Pero el oficio no es lo único que ha cambiado. Aunque Moracia asegura que siempre ha sido lugar de encuentro de gente “muy pintoresca”, la clientela también ha evolucionado en gran medida. “Antes los clientes eran mucho más fieles, cada bar tenía su clientela fija. Ahora ya no es así, y el cliente es más exigente, mucha gente cree que pagar le da derecho a todo, y no es así. Cuando pagas una consumición, pagas un atención, y una sonrisa”.

“Además”, continúa con su reflexión sobre el oficio de hostelero, “ahora tienes que tocar muchas cosas para sobrevivir, ”antes la gente salía más, tomaba más café, y más vino. Pasaban más tiempo en la calle, porque tenían menos comodidades en casa“.

En el transcurso de todos estos cambios, los Moracia han tenido que luchar para sacar adelante el negocio. “Esto se consigue sólo a base de esfuerzo y trabajo, sobre todo mi abuelo y mi padre, porque la verdad es que yo me encontré ya mucho terreno allanado”, asegura.

Entre estos episodios difíciles, algunos estuvieron a punto de dar con el local. De hecho, durante la primera época franquista fue clausurado porque encontraron propaganda contra el régimen. Al reabrirlo, se convirtió en el Café Moderno, para pasar capítulo respecto al Café Oriente y evitar que la gente dejase de ir por miedo a que les identificasen como contrarios a la dictadura.

“Fue una época complicada, porque podías hacer poco para defenderte. Una vez, después de pintar el local durante la noche, nos lo llenaron de propaganda del régimen, pero ¿qué ibas a hacer?”, se pregunta, “¿decirles que no te pusieran carteles de 'Arriba España'? ¿no servir los cien cafés gratis que había que dar a los mutilados de guerra?”.

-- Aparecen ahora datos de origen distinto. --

/-- A unit's correction as loaded at firmware start: the latest record's, or the factory value (13 R384). What
self-test found of a TDC stands until its first run. -/
def calLoad (u : Fin 88) (s : State) : State :=
  let rec' := calRecordOf s u
  let f (k : Nat) : Int := Config.factoryCal u.val k
  match calClass u with
  | .dtc =>
    let x : List Int × List (Nat × Nat) := match rec' with
      | some b => (intAt b 16 2 :: (List.range 64).map (fun k => intAt b (18 + k) 1), sparesOf b 86 32)
      | none => ((List.range 65).map f, [])
    modCal u (fun c => { c with corr := x.1, goal := x.1, spares := x.2 }) s
  | .tdc => s
  | .pad =>
    let x : List Int := match rec' with
      | some b => [intAt b 16 8, intAt b 24 8 - intAt b 16 8]
      | none => [f 0, f 1]
    calApply u (modCal u (fun c => { c with corr := x, goal := x }) s)
  | .core =>
    match calCore u with
    | some c =>
      let es := match rec' with
        | some b => (List.range 128).map fun k => (numAt b (16 + 4 * k) 2, numAt b (18 + 4 * k) 2)
        | none => (List.range 128).map fun k => ((f (2 * k)).toNat, (f (2 * k + 1)).toNat)
      modCore c (fun k => { k with edges := es }) s
    | none => s

/-- Corrections are loaded, and a run of every unit requested; the DTC of a channel in test-strip service takes its
segment test with it (13 R383, R384; R97). -/
def calStart (s : State) : State :=
  (fins 88).foldl (fun s u =>
    let strip := match calCh u with
      | some n => decide (u.val < 24) && s.ch[n].testStrip
      | none => false
    calRequest strip u (calLoad u s)) s

/-- The highest serial reservation of the journal (05 R145). -/
def journalSerial (s : State) : Option Nat :=
  (s.fl.jr.index.filterMap fun i =>
    if flashBytes s (i.addr + 2) 1 = [0x0A#8] then some (numAt (flashBytes s (i.addr + 32) 8) 0 8) else none).foldl
    (fun m v => some (max (m.getD 0) v)) (none : Option Nat)

/-- FIRMWARE_INIT_COMPLETE (R92, R106, R123): engines, calibration, estimator, domain and serials are set up, the
REGISTERS section applied, BRINGUP cleared, and source 5 fires. -/
def execFirmwareInitComplete (s : State) : Out :=
  .next (if decide (s.boot.phase = 4) && booted s && !s.boot.safelight && supUp s then
      let s := modBoot (fun b => { b with phase := 5, bringup := false, fwRunning := true, sinceUp := some 0 }) s
      let s := calStart (vendorEngines s)
      let s := serialBoot (journalSerial s) (nodeIdSet (ensStart s))
      let s := { s with tm := { s.tm with acqArmed := ensParam s 0x01 == 1 } }
      let s := confPairsApply ((s.boot.image.map (·.regs)).getD []) s
      let s := (fins 4).foldl (fun s k => linkEnable k s) s
      -- the cause of a rail fault is journalled (03 R69); the record's contents are not stated
      let s := if s.bak.railFault && s.boot.resetCause == 3 then
          let (v, s) := freshNat s
          confEvent (v % 256) [] s
        else s
      fire 5 s
    else s)

/-- FIRMWARE_INIT_FAIL (R100): the other bank is tried once, after verification where it has had none. -/
def execFirmwareInitFail (s : State) : Out :=
  .next (match s.boot.chosen with
    | some b =>
      if decide (s.boot.phase = 4) && booted s then
        let o := other b
        let s := modBoot (fun x => { x with
          bank := vmod x.bank b (fun k => { k with st := .initFailed }), phase := 3, sup := .boot, chosen := none }) s
        match s.boot.bank[o].st with
        | .valid => modBoot (fun x => { x with chosen := some o }) s
        | .unknown => modBoot (fun x => { x with verifying := some o }) s
        | _ => noImageCheck s
      else s
    | none => s)

end Sys2Proof.Machine
end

Estas historias, entre otras, son las que Moracia quiere fijar para siempre en un libro. Porque puede que con su jubilación el Café Moderno deje de existir como tal. “Mi hijo no quiere saber nada, ahora quiere estudiar, y yo quiero que haga lo que le gusta. Pero yo me he criado aquí, como mi padre y mi abuelo, y me daría mucha pena que se perdiese. Pero bueno”, concluye con leve optimismo, “ quien sabe, yo al principio tampoco quería ni oír hablar de hacerme cargo del bar, y ya ves”.